DATA TO EXAMINE:
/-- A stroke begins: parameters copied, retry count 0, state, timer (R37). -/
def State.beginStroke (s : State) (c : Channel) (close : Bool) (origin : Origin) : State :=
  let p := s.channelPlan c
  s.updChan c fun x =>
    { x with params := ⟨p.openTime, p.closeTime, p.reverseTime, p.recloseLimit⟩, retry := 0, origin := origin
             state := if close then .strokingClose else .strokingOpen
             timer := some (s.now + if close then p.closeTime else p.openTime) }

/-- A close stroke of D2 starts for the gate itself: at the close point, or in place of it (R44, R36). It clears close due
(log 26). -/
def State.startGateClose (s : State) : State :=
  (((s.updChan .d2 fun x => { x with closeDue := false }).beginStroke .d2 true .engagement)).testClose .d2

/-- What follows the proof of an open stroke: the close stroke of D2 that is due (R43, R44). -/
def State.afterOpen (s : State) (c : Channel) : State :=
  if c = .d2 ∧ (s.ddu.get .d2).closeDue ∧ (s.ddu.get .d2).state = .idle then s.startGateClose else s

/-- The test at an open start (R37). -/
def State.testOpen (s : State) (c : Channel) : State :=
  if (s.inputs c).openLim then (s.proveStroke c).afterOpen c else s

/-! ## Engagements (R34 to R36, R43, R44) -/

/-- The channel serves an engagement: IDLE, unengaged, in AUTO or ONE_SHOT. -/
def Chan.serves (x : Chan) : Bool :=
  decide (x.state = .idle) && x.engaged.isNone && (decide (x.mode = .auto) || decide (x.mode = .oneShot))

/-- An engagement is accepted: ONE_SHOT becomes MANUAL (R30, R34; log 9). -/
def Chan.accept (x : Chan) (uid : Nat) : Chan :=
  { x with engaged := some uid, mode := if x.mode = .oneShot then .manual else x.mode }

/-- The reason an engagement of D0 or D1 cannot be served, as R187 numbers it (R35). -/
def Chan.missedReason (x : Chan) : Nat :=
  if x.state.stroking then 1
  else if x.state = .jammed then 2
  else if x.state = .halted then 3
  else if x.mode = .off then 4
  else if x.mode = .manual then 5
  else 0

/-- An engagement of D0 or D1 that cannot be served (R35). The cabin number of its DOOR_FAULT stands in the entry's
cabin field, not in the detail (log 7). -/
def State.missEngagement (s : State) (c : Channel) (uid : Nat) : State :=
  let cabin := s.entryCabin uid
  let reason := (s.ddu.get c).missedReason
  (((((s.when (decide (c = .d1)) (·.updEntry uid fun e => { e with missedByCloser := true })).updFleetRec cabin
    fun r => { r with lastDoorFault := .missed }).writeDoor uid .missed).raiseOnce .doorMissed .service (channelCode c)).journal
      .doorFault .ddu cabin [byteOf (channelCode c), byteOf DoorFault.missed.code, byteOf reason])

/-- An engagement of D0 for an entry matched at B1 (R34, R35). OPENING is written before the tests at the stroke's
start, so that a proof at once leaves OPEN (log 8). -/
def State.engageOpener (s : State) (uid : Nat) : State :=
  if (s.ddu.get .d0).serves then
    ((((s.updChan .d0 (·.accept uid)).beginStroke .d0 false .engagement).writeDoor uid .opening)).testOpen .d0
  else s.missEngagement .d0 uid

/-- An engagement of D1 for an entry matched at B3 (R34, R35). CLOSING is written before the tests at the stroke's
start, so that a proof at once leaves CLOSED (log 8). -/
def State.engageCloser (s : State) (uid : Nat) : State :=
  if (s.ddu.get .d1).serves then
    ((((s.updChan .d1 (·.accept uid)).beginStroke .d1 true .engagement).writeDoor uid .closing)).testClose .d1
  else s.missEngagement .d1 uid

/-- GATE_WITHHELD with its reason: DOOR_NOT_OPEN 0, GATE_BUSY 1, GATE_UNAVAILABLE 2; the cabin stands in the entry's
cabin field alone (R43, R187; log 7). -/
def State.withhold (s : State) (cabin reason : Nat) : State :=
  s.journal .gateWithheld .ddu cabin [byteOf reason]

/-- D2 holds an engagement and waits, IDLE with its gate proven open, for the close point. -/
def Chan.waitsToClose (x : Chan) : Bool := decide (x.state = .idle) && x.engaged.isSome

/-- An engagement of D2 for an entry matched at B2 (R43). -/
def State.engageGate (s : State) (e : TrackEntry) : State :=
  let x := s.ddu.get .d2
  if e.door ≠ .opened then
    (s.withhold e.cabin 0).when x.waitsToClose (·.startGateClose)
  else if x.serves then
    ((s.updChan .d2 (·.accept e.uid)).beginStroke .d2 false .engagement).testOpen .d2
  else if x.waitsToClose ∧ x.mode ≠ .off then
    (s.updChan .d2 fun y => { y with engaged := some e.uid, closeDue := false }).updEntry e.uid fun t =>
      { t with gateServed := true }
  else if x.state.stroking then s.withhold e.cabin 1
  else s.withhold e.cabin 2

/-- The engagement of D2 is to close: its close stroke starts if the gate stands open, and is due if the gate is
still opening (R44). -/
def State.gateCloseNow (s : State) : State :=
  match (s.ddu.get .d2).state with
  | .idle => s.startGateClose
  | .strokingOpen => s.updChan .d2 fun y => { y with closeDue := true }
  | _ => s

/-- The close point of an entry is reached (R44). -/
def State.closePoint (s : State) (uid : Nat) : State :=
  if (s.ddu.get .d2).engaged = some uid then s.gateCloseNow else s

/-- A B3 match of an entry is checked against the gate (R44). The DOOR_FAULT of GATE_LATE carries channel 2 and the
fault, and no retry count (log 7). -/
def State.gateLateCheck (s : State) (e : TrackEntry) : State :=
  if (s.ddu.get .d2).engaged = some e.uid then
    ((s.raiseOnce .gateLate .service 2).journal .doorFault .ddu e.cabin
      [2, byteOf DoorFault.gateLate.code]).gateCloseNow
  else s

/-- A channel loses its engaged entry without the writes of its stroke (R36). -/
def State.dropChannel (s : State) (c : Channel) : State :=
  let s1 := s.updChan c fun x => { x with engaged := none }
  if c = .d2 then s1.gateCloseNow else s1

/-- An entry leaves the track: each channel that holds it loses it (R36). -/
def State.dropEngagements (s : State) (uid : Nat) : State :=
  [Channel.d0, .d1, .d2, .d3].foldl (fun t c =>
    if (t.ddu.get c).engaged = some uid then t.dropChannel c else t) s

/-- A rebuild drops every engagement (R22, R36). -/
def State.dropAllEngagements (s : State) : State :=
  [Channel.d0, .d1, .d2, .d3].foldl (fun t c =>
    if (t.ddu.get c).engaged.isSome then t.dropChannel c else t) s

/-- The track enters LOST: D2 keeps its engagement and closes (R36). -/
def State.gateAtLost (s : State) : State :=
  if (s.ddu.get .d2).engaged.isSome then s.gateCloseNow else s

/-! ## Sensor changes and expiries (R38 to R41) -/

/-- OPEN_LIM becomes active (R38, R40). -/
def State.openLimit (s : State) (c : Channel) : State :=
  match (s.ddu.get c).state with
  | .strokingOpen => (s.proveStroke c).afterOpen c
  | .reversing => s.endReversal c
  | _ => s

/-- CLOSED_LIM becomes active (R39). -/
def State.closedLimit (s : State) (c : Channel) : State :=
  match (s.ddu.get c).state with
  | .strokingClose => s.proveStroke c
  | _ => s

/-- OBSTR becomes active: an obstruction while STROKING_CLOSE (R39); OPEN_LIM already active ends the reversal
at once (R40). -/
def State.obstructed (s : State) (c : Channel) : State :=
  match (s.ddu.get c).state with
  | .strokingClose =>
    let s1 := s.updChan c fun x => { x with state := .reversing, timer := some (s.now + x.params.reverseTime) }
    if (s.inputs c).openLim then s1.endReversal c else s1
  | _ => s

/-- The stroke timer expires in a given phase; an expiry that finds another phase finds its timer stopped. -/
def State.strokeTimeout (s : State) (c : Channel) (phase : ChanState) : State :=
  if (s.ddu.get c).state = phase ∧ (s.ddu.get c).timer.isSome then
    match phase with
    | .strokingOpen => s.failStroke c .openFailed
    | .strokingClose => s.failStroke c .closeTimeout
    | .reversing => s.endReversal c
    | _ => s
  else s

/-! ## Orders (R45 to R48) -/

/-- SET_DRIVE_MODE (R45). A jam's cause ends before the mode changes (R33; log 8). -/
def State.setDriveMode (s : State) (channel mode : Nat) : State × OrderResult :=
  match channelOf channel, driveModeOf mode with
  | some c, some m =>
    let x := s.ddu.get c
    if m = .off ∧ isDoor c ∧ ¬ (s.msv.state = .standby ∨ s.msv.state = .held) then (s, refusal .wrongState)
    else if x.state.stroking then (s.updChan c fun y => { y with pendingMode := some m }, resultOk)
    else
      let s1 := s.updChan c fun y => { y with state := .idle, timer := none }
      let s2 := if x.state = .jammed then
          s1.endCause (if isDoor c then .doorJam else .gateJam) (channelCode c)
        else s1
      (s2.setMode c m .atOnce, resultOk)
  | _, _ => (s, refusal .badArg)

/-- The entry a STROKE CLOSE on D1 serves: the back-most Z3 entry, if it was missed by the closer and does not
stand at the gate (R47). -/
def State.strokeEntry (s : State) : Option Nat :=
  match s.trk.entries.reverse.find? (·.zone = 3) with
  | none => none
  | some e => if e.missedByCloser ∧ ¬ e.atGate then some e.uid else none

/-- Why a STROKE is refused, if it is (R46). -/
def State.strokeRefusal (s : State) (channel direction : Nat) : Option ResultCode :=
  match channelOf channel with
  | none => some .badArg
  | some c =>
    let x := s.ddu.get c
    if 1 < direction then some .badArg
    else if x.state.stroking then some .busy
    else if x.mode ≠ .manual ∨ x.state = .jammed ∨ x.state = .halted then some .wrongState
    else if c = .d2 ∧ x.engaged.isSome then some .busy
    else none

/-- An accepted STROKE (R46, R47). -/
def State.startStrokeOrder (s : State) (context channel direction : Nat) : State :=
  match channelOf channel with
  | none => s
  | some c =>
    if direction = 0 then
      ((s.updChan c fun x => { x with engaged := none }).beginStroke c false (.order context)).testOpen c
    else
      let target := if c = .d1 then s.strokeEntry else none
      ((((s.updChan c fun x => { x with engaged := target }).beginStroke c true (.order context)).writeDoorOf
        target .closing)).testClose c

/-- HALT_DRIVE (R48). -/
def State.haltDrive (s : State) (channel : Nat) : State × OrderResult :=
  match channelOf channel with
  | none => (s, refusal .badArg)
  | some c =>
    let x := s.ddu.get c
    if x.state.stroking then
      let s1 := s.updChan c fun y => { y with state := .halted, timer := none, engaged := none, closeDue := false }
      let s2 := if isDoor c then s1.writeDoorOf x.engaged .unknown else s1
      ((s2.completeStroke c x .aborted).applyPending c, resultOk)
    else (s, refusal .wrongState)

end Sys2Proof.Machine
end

TASK BRIEF:
Given the records above, return exactly the lines starting at the line containing "start, so that a proof at once leaves OPEN" and ending at the line containing "close point. -/", including both.

RESPONSE TO THIS EXERCISE:
start, so that a proof at once leaves OPEN (log 8). -/
def State.engageOpener (s : State) (uid : Nat) : State :=
  if (s.ddu.get .d0).serves then
    ((((s.updChan .d0 (·.accept uid)).beginStroke .d0 false .engagement).writeDoor uid .opening)).testOpen .d0
  else s.missEngagement .d0 uid

/-- An engagement of D1 for an entry matched at B3 (R34, R35). CLOSING is written before the tests at the stroke's
start, so that a proof at once leaves CLOSED (log 8). -/
def State.engageCloser (s : State) (uid : Nat) : State :=
  if (s.ddu.get .d1).serves then
    ((((s.updChan .d1 (·.accept uid)).beginStroke .d1 true .engagement).writeDoor uid .closing)).testClose .d1
  else s.missEngagement .d1 uid

/-- GATE_WITHHELD with its reason: DOOR_NOT_OPEN 0, GATE_BUSY 1, GATE_UNAVAILABLE 2; the cabin stands in the entry's
cabin field alone (R43, R187; log 7). -/
def State.withhold (s : State) (cabin reason : Nat) : State :=
  s.journal .gateWithheld .ddu cabin [byteOf reason]

/-- D2 holds an engagement and waits, IDLE with its gate proven open, for the close point. -/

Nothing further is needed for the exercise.